Книго

    Вальтер Шерф. Акулы

   -----------------------------------------------------------------------

   Сборник "На суше и на море". Пер. с нем. - Ю.Новиков.

   & spellcheck by HarryFan, 29 August 2000

   -----------------------------------------------------------------------

   - Моим спасением были нож и то, что машина оказалась открытой. Вот этот

нож, - сказал Билл и достал из своих широких манчестерских штанов толстый,

негнущийся нож. - Вы едва ли поверите, но тогда, в Австралии, я   топал   по

прибрежному шоссе, и тут меня взял в свою машину   этот   жуткий   парень   со

слезящимися глазами на рыбьей физиономии.

   - В Австралии? - спросил я, тупо уставившись на деревяшку там, в   реке,

внизу, которая вертелась, переворачивалась и проскакивала пороги.
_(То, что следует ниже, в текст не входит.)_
/-- The window's PIN and UNPIN raise and lower the pin count of a LIVE record within 0..255, and refuse
every other record in the order of R32 and R33. -/
def Obligations.PinAndUnpinCountHolds : Prop :=
  (∀ (s : State) (args : Quad Word) (h : Handle), ServesHandle s .pin args h →
    (s.record h.slot = .worn → exec .pinAccess s = .next (served s 0x03#8 .worn 0#32 0#32 0#32))
    ∧ (Stale h (s.record h.slot) →
        exec .pinAccess s = .next (served s 0x03#8 .stale 0#32 0#32 0#32))
    ∧ (∀ o, s.record h.slot = .moving h.gen o →
        exec .pinAccess s = .next (served s 0x03#8 .moving 0#32 0#32 0#32))
    ∧ (∀ c target, s.record h.slot = .forwarded h.gen c target →
        exec .pinAccess s = .next (served s 0x03#8 .notLive 0#32 0#32 0#32))
    ∧ (∀ o, s.record h.slot = .live h.gen o → o.pins = 255#8 →
        exec .pinAccess s = .next (served s 0x03#8 .pinLimit 0#32 0#32 0#32))
    ∧ (∀ o, s.record h.slot = .live h.gen o → o.pins ≠ 255#8 → ∃ t, exec .pinAccess s = .next t
        ∧ t.record h.slot = .live h.gen { o with pins := o.pins + 1#8 } ∧ RecordsAgreeBut s t h.slot
        ∧ t = served { s with records := t.records } 0x03#8 .done (BitVec.ofNat 32 (o.pins.toNat + 1))
                0#32 0#32))
  ∧ ∀ (s : State) (args : Quad Word) (h : Handle), ServesHandle s .unpin args h →
    (s.record h.slot = .worn → exec .unpinAccess s = .next (served s 0x04#8 .worn 0#32 0#32 0#32))
    ∧ (Stale h (s.record h.slot) →
        exec .unpinAccess s = .next (served s 0x04#8 .stale 0#32 0#32 0#32))
    ∧ (∀ o, s.record h.slot = .moving h.gen o →
        exec .unpinAccess s = .next (served s 0x04#8 .moving 0#32 0#32 0#32))
    ∧ (∀ c target, s.record h.slot = .forwarded h.gen c target →
        exec .unpinAccess s = .next (served s 0x04#8 .notLive 0#32 0#32 0#32))
    ∧ (∀ o, s.record h.slot = .live h.gen o → o.pins = 0#8 →
        exec .unpinAccess s = .next (served s 0x04#8 .unpinUnderflow 0#32 0#32 0#32))
    ∧ (∀ o, s.record h.slot = .live h.gen o → o.pins ≠ 0#8 → ∃ t, exec .unpinAccess s = .next t
        ∧ t.record h.slot = .live h.gen { o with pins := o.pins - 1#8 } ∧ RecordsAgreeBut s t h.slot
        ∧ t = served { s with records := t.records } 0x04#8 .done (BitVec.ofNat 32 (o.pins.toNat - 1))
                0#32 0#32)

/-- CLEAR_DIRECTORY waits for its clear access without a test of arguments. The clear access is refused
BUSY with the sum of the failed preconditions' values, and otherwise gives the directory its reset
contents and keeps everything else. -/
def Obligations.ClearGivesTheDirectoryItsResetContents : Prop :=
  (∀ s : State, Accepting s →
    exec .clearDirectory s = .next (accepted s .clearDirectory .single))
  ∧ ∀ (s : State) (args : Quad Word), ServesSingle s .clearDirectory args →
    (blockers s ≠ 0 →
      exec .clearAccess s = .next (served s 0x05#8 .busy (BitVec.ofNat 32 (blockers s)) 0#32 0#32))
    ∧ (blockers s = 0 → ∃ t, exec .clearAccess s = .next t ∧ (∀ n, t.record n = .free 1#8)
        ∧ t = served { s with records := t.records, freeQueue := List.range' 1 4095, wornCount := 0
                              cache := [], epoch := 0#16 } 0x05#8 .done
                (BitVec.ofNat 32 s.wornCount) (BitVec.ofNat 32 s.freeQueue.length) 0#32)

/-- ALTER: its acceptance tests (R14), its refusals, and the replacement of the selected fields of a LIVE
or MOVING record, with cache removal when an access-control field is selected (R15). -/
def Obligations.AlterReplacesTheSelectedFields : Prop :=
  (∀ s : State, Accepting s →
    FormTested .alter 0x08#8 s
    ∧ (¬ Malformed s.args.at0 → ¬ Null s.args.at0 → ¬ AlterWordPasses s.args.at1 →
        exec .alter s = .next (completed s 0x08#8 .badArgument 0#32 0#32 0#32))
    ∧ (¬ Malformed s.args.at0 → ¬ Null s.args.at0 → AlterWordPasses s.args.at1 →
        exec .alter s = .next (accepted s .alter .single)))
  ∧ ∀ (s : State) (args : Quad Word) (h : Handle), ServesHandle s .alter args h →
    (s.record h.slot = .worn → exec .alterAccess s = .next (served s 0x08#8 .worn 0#32 0#32 0#32))
    ∧ (Stale h (s.record h.slot) →
        exec .alterAccess s = .next (served s 0x08#8 .stale 0#32 0#32 0#32))
    ∧ (∀ c target, s.record h.slot = .forwarded h.gen c target →
        exec .alterAccess s = .next (served s 0x08#8 .notLive 0#32 0#32 0#32))
    ∧ (∀ o, s.record h.slot = .live h.gen o ∨ s.record h.slot = .moving h.gen o →
        ∃ t, exec .alterAccess s = .next t
          ∧ (s.record h.slot = .live h.gen o → t.record h.slot = .live h.gen (altered args.at1 o))
          ∧ (s.record h.slot = .moving h.gen o → t.record h.slot = .moving h.gen (altered args.at1 o))
          ∧ RecordsAgreeBut s t h.slot
          ∧ t = served { s with
                  records := t.records
                  cache := if args.at1.extractLsb' 28 3 = 0#3 then s.cache
                    else withoutFinal s.cache h.slot } 0x08#8 .done 0#32 0#32 0#32)

/-- RESIZE: its acceptance tests, its refusals in order, and the new length with cache removal (R16). -/
def Obligations.ResizeGivesANewLength : Prop :=
  (∀ s : State, Accepting s →
    FormTested .resize 0x09#8 s
    ∧ (¬ Malformed s.args.at0 → ¬ Null s.args.at0 →
        (s.args.at1.toNat % 16 = 0 ∧ 16 ≤ s.args.at1.toNat ∧ s.args.at1.toNat ≤ 16777216 →
          exec .resize s = .next (accepted s .resize .single))
        ∧ (¬ (s.args.at1.toNat % 16 = 0 ∧ 16 ≤ s.args.at1.toNat ∧ s.args.at1.toNat ≤ 16777216) →
          exec .resize s = .next (completed s 0x09#8 .badArgument 0#32 0#32 0#32))))
  ∧ ∀ (s : State) (args : Quad Word) (h : Handle), ServesHandle s .resize args h →
    (s.record h.slot = .worn → exec .resizeAccess s = .next (served s 0x09#8 .worn 0#32 0#32 0#32))
    ∧ (Stale h (s.record h.slot) →
        exec .resizeAccess s = .next (served s 0x09#8 .stale 0#32 0#32 0#32))
    ∧ (∀ c target, s.record h.slot = .forwarded h.gen c target →
        exec .resizeAccess s = .next (served s 0x09#8 .notLive 0#32 0#32 0#32))
    ∧ (∀ o, s.record h.slot = .moving h.gen o →
        exec .resizeAccess s = .next (served s 0x09#8 .moving 0#32 0#32 0#32))
    ∧ (∀ o, s.record h.slot = .live h.gen o →
        (4294967296 < o.ext.base.toNat + args.at1.toNat →
          exec .resizeAccess s = .next (served s 0x09#8 .badArgument 0#32 0#32 0#32))
        ∧ (o.ext.base.toNat + args.at1.toNat ≤ 4294967296 → ∃ t, exec .resizeAccess s = .next t
            ∧ t.record h.slot = .live h.gen { o with ext := { o.ext with length := args.at1.toNat } }
            ∧ RecordsAgreeBut s t h.slot
            ∧ t = served { s with records := t.records, cache := withoutFinal s.cache h.slot } 0x09#8
                    .done (BitVec.ofNat 32 o.ext.length) 0#32 0#32))

/-- READ_RECORD: its acceptance test, and the record of any state in the layout of Table 9-6, with
nothing else changed (R17). -/
def Obligations.ReadRecordReturnsTheRecord : Prop :=
  (∀ s : State, Accepting s →
    (1 ≤ s.args.at0.toNat ∧ s.args.at0.toNat ≤ 4095 →
      exec .readRecord s = .next (accepted s .readRecord .single))
    ∧ (¬ (1 ≤ s.args.at0.toNat ∧ s.args.at0.toNat ≤ 4095) →
      exec .readRecord s = .next (completed s 0x0A#8 .badArgument 0#32 0#32 0#32)))
  ∧ ∀ (s : State) (args : Quad Word), ServesSingle s .readRecord args →
    (∀ g, s.record args.at0.toNat = .free g → exec .readRecordAccess s =
      .next (served s 0x0A#8 .done (0#16 ++ g ++ 0x00#8) 0#32 0#32))
    ∧ (∀ g o, s.record args.at0.toNat = .live g o → exec .readRecordAccess s =
      .next (served s 0x0A#8 .done (o.pins ++ o.cls ++ g ++ 0x31#8) o.ext.base
        (o.ext.domain ++ BitVec.ofBool o.ext.shared ++ BitVec.ofBool o.ext.rights.write
          ++ BitVec.ofBool o.ext.rights.read ++ BitVec.ofNat 25 o.ext.length)))
    ∧ (∀ g o, s.record args.at0.toNat = .moving g o → exec .readRecordAccess s =
      .next (served s 0x0A#8 .done (o.pins ++ o.cls ++ g ++ 0x32#8) o.ext.base
        (o.ext.domain ++ BitVec.ofBool o.ext.shared ++ BitVec.ofBool o.ext.rights.write
          ++ BitVec.ofBool o.ext.rights.read ++ BitVec.ofNat 25 o.ext.length)))
    ∧ (∀ g c target, s.record args.at0.toNat = .forwarded g c target → exec .readRecordAccess s =
      .next (served s 0x0A#8 .done (0#8 ++ c ++ g ++ 0x63#8) (handleWord target) 0#32))
    ∧ (s.record args.at0.toNat = .worn → exec .readRecordAccess s =
      .next (served s 0x0A#8 .done 0x0000FF04#32 0#32 0#32))

/-! ### Resolution (chapters 3 and 4) -/

/-- LOOKUP at acceptance: MALFORMED on a malformed handle, an offset above 24 bits, a size outside 1..256
or an undefined access code; otherwise its walk, with requester domain 0, waits for its first access
(R76). -/
def Obligations.LookupTestsItsRequest : Prop :=
  ∀ s : State, Accepting s →
    (Malformed s.args.at0 ∨ 16777216 ≤ s.args.at1.toNat ∨ (s.args.at2.extractLsb' 0 9).toNat = 0
        ∨ 256 < (s.args.at2.extractLsb' 0 9).toNat ∨ 2 ≤ (s.args.at2.extractLsb' 16 2).toNat →
      exec .lookup s = .next (completed s 0x10#8 .malformed 0#32 0#32 0#32))
    ∧ (¬ Malformed s.args.at0 → s.args.at1.toNat < 16777216 →
        1 ≤ (s.args.at2.extractLsb' 0 9).toNat → (s.args.at2.extractLsb' 0 9).toNat ≤ 256 →
        (s.args.at2.extractLsb' 16 2).toNat < 2 →
        exec .lookup s = .next (accepted s .lookup (.walkOpening
          { origin := s.args.at0, offset := s.args.at1.toNat
            size := (s.args.at2.extractLsb' 0 9).toNat
            access := if s.args.at2.extractLsb' 16 2 = 0#2 then .read else .write
            kind := .lookup, domain := 0#4 })))

/-- A first access ends the walk at once on a null origin, and on a cache hit: the final-record checks are
made on the entry's fields, the entry becomes most recent, and a LOOKUP_PIN pins the final record. -/
def Obligations.FirstAccessOfNullOriginOrHit : Prop :=
  ∀ (s : State) (w : Walker) (r : WalkRequest), Opens s w r →
    (Null r.origin →
      exec (.walkFirstAccess w) s = .next (walkEnds w s (refusal .nullHandle 0 false) none))
    ∧ ∀ before e after, s.config.cacheEn = true → s.cache = before ++ e :: after →
      Spells r.origin e.origin → (∀ f ∈ before ++ after, f.origin ≠ e.origin) →
      e.hops ≤ s.config.hopLimit →
      (∀ out, finalFailure r e.ext = some out →
        exec (.walkFirstAccess w) s = .next (walkEnds w { s with cache := e :: (before ++ after) }
          (refusal out e.hops true) none))
      ∧ (finalFailure r e.ext = none → r.kind ≠ .lookupPin →
        exec (.walkFirstAccess w) s = .next (walkEnds w { s with cache := e :: (before ++ after) }
          (success r e.ext e.final e.hops true) none))
      ∧ (∀ o, finalFailure r e.ext = none → r.kind = .lookupPin →
        s.record e.final.slot = .live e.final.gen o →
        (o.pins = 255#8 →
          exec (.walkFirstAccess w) s = .next (walkEnds w { s with cache := e :: (before ++ after) }
            (refusal .pinLimit e.hops true) none))
        ∧ (o.pins ≠ 255#8 → ∃ t, exec (.walkFirstAccess w) s = .next t
            ∧ t.record e.final.slot = .live e.final.gen { o with pins := o.pins + 1#8 }
            ∧ RecordsAgreeBut s t e.final.slot
            ∧ t = walkEnds w { s with cache := e :: (before ++ after), records := t.records }
                    (success r e.ext e.final e.hops true) none))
   Билл был единственным в Миццуре   бретонцем   среди   бывалых   сплавщиков,

когда я пробивался на север.

   - Да, в Австралии. Я подошел к   бензоколонке   и   увидел   лишь   разбитый

кабриолет.   "Наверняка   какого-нибудь   фермера,   -   подумал   я,   -    самый

подходящий для него". А тут вышел из будки этот тип и стал   буравить   меня

своими водянистыми   глазами.   Я   бы   с   удовольствием   удрал,   но   он   уже

спрашивал, не хочу ли я поехать с ним. Солнце палило вовсю. Небо   казалось

огромным иссохшим куполом. Если посмотреть на море, начинали болеть глаза.

Чертово левое крыло у этой развалины   моталось   из   стороны   в   сторону   и

хлопало на каждой выбоине.

   "Вы наверняка фермер", - попробовал я начать разговор.

   "Нет", - ответил он и прибавил газу.

   "Тогда вы, наверное, скотопромышленник", - сказал я, ослиная голова.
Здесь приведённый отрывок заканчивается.